And I just want to go back to what one of your other panelists said. You know, the last thing this administration needs to do is mirror in any way, shape, or form what the previous administration has done, particularly with respect to North Korea. This messaging and this synchronization of the elements of national power are what are getting results for the United States right now, and we cannot have the proliferation of weapons of mass destruction as we had in Syria with chemical weapons. And now we have with nuclear weapons in North Korea.

China is the key here, and that's why the president is talking to them right now, and hopefully that China will help us out and put some more pressure on North Korea and defuse this and allow for that golden bridge that I mentioned earlier.

Peter, do you see China stepping up on this?

FEAVER: Well, I agree with the General Tata that that's -- if they were to do that, that would be the optimal play from our point of view. The problem is that China has never put enough pressure on North Korea to put the regime in jeopardy, to put the regime close to the cracking point, which is where we assess they have to be before they would give up their nuclear weapons. And China is reluctant to do that, because they fear the collapse of the Kim regime more than they fear nuclear weapons in Kim's hands.

Here's the problem, the president has declared intolerable something we've tolerated for the last 10 years. And he's threatened that the Kim regime must not do what has been their principal export for 70 years, namely issue threats. I fear the president is in danger of backing himself in a corner.

But the good news is, if doing this, if escalating the rhetoric and creating the crisis puts enough, rattles China enough that they escalate their economic sanctions on North Korea, then we will see a better outcome going forward. No one wants a war here, including North Korea. They don't want a war. So, there's a potential for a diplomatic out.

COOPER: Colonel Francona, I've talked to a number of former diplomats who were trying to negotiate with Korea and just worked on it in the past. I talked to General Hayden just yesterday I think it was, who said, look, if there is a military confrontation between the U.S. and North Korea, obviously, in all the war games that they have rolled out, the U.S. wins. But there are not a lot of great military options.

Do you agree with that, just from a human life standpoint?

FRANCONA: Yes, absolutely. There are no good military options. I mean, you have to have a military option. You have to be prepared to execute it. But that's the last thing you want to do.

Any military action, no matter what it is, is going to precipitate the destruction of Seoul and the probably ultimate destruction of the North Korean government.
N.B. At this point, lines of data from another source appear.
-- ==== Sys2Proof/Machine/HashToCurve.lean ====
section
/-! DEFINITION. The hash-to-curve orchestrator (45_hash_to_curve.md): the two external ports, and the pipeline that
calls them. -/

namespace Sys2Proof.Machine

/-! ### A pipeline run: the requests it issues and how it ends -/

/-- How a run of stages ends. -/
inductive Ending (α : Type) where
  /-- every stage ran -/
  | value (a : α)
  /-- a stage raised an error; no later stage runs (R225) -/
  | error (e : ErrCode) (stage : Stage)
  /-- the last request issued is not answered (R228, 70_reset_and_hazards.md R301) -/
  | waiting
deriving DecidableEq, Repr

/-- A run: the external requests in the order they are issued, and the ending. -/
structure Run (α : Type) where
  requests : List Request
  ending : Ending α
deriving DecidableEq, Repr

/-- One run after the other; the second begins only when the first ended with a value (R225, R228). -/
def Run.andThen {α β : Type} (r : Run α) (next : α → Run β) : Run β :=
  match r.ending with
  | .value a => ⟨r.requests ++ (next a).requests, (next a).ending⟩
  | .error e stage => ⟨r.requests, .error e stage⟩
  | .waiting => ⟨r.requests, .waiting⟩

/-- A run that has a value at once. -/
def Run.done {α : Type} (a : α) : Run α := ⟨[], .value a⟩

/-- A stage that issues no request. -/
def internalStage {α : Type} (e : ErrCode) (stage : Stage) : Option α → Run α
  | some a => ⟨[], .value a⟩
  | none => ⟨[], .error e stage⟩

/-- What a command's requests meet outside: the ports, and how many of its requests they answer. -/
structure Outside where
  ports : Ports
  limit : Option Nat

/-- Whether the `n`-th request of a command (counting from 1) is answered. -/
def Outside.answers (o : Outside) (n : Nat) : Bool :=
  match o.limit with
  | none => true
  | some k => n ≤ k

/-- A stage on the hash port: request number `n` of its command (R220). The answer must be canonical. -/
def hashStage (p : Nat) (o : Outside) (n : Nat) (stage : Stage) (a b c : Nat) : Run Nat :=
  let h := (o.ports.hash a b c).toNat
  ⟨[.hash a b c],
    if o.answers n then (if h < p then .value h else .error .externalInvalid stage) else .waiting⟩

/-- A stage on the group-law port: request number `n` of its command (R221). Both words must be canonical. -/
def addStage (p : Nat) (o : Outside) (n : Nat) (stage : Stage) (P Q : Point) : Run Point :=
  let h := o.ports.edadd P Q
  ⟨[.edadd P Q],
    if o.answers n then
      (if h.1.toNat < p ∧ h.2.toNat < p then .value ⟨h.1.toNat, h.2.toNat⟩ else .error .externalInvalid stage)
    else .waiting⟩

/-! ### The two computations -/

/-- `HashToField(m, d)` (R223): the domain indices are 0 and 1, and the second request uses the first answer. -/
def hashToField (p : Nat) (o : Outside) (m d : Nat) : Run (Nat × Nat) :=
  (hashStage p o 1 1 m 0 d).andThen fun f1 =>
  (hashStage p o 2 2 f1 1 d).andThen fun f2 =>
  .done (f1, f2)

/-- `HashToCurve(m, d)` (R225): stages 1 to 10 in this order. A doubling is `EDADD(R, R)` (R226). -/
def hashToCurve (c : Params) (o : Outside) (m d : Nat) : Run Point :=
  (hashToField c.p o m d).andThen fun f =>
  (internalStage .noSquareRoot 3 (ell2Map c f.1)).andThen fun M1 =>
  (internalStage .noSquareRoot 4 (ell2Map c f.2)).andThen fun M2 =>
  (internalStage .singularConversion 5 (montToEd c.p M1.point)).andThen fun E1 =>
  (internalStage .singularConversion 6 (montToEd c.p M2.point)).andThen fun E2 =>
  (addStage c.p o 3 7 E1 E2).andThen fun R =>
  (addStage c.p o 4 8 R R).andThen fun R =>
  (addStage c.p o 5 9 R R).andThen fun R =>
  addStage c.p o 6 10 R R

/-! ### The commands -/

/-- What becomes of a run whose result goes to the pair `prd`: the commit, the error of the stage that failed, or a unit
that stays BUSY because a port does not answer (R228, 70_reset_and_hazards.md R301). -/
def concludeRun (prd : Reg) (s : State) (r : Run Point) : Result :=
  match r.ending with
  | .value P => commitPair prd P (issue r.requests s)
  | .error e stage => .next (raise e stage (issue r.requests s))
  | .waiting => .next (issue r.requests s)

/-- A result made of two field elements, as a pair operand holds it. -/
def Run.asPair (r : Run (Nat × Nat)) : Run Point := r.andThen fun f => .done ⟨f.1, f.2⟩

/-- H2F over given ports (R224). -/
def h2fOver (ports : Ports) (prd fs1 fs2 : Reg) (s : State) : Result :=
  withPairField prd s <|
  withSources fs1 fs2 s fun m d => concludeRun prd s (hashToField s.build.p ⟨ports, answerLimit s⟩ m d).asPair

/-- H2C over given ports (R227). It writes no flag (R229). -/
def h2cOver (ports : Ports) (prd fs1 fs2 : Reg) (s : State) : Result :=
  withPairField prd s <|
  withSources fs1 fs2 s fun m d => concludeRun prd s (hashToCurve s.build.toParams ⟨ports, answerLimit s⟩ m d)

/-- H2F (R224). -/
def execH2f (prd fs1 fs2 : Reg) (s : State) : Result :=
  h2fOver (Config.ports s.build.toParams) prd fs1 fs2 s

/-- H2C (R227). -/
def execH2c (prd fs1 fs2 : Reg) (s : State) : Result :=
  h2cOver (Config.ports s.build.toParams) prd fs1 fs2 s

end Sys2Proof.Machine
end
They know that, everybody knows it, and as everybody has said, we all agree no one wants to have a war. But somebody in this equation is going to have to back down or change

their position, because if, as Peter says, if the president is going to stick to this position that we will not tolerate a nuclear armed North Korea with an ICBM, and the North Koreans insist that it's part of their constitution, that they're not going to get rid of their nuclear weapons, all we're doing again is kicking the can down the road.

Now, I think what's probably going to happen is we're going defuse this diplomatically and be right back where we are and we're going to have this same conversation a couple of years from now.

COOPER: I want to thank everybody.

Coming up, as the rhetoric gets more intense on both sides, the president's comments impulsive or as we talked about, part of a strategy? "New York Times" columnist Thomas Friedman joins us next.


[20:27:47] COOPER: Well, locked and loaded, fire and fury, the brink of a nuclear war, the rhetoric coming from both the American president and the North Korean dictator is not exactly the most careful.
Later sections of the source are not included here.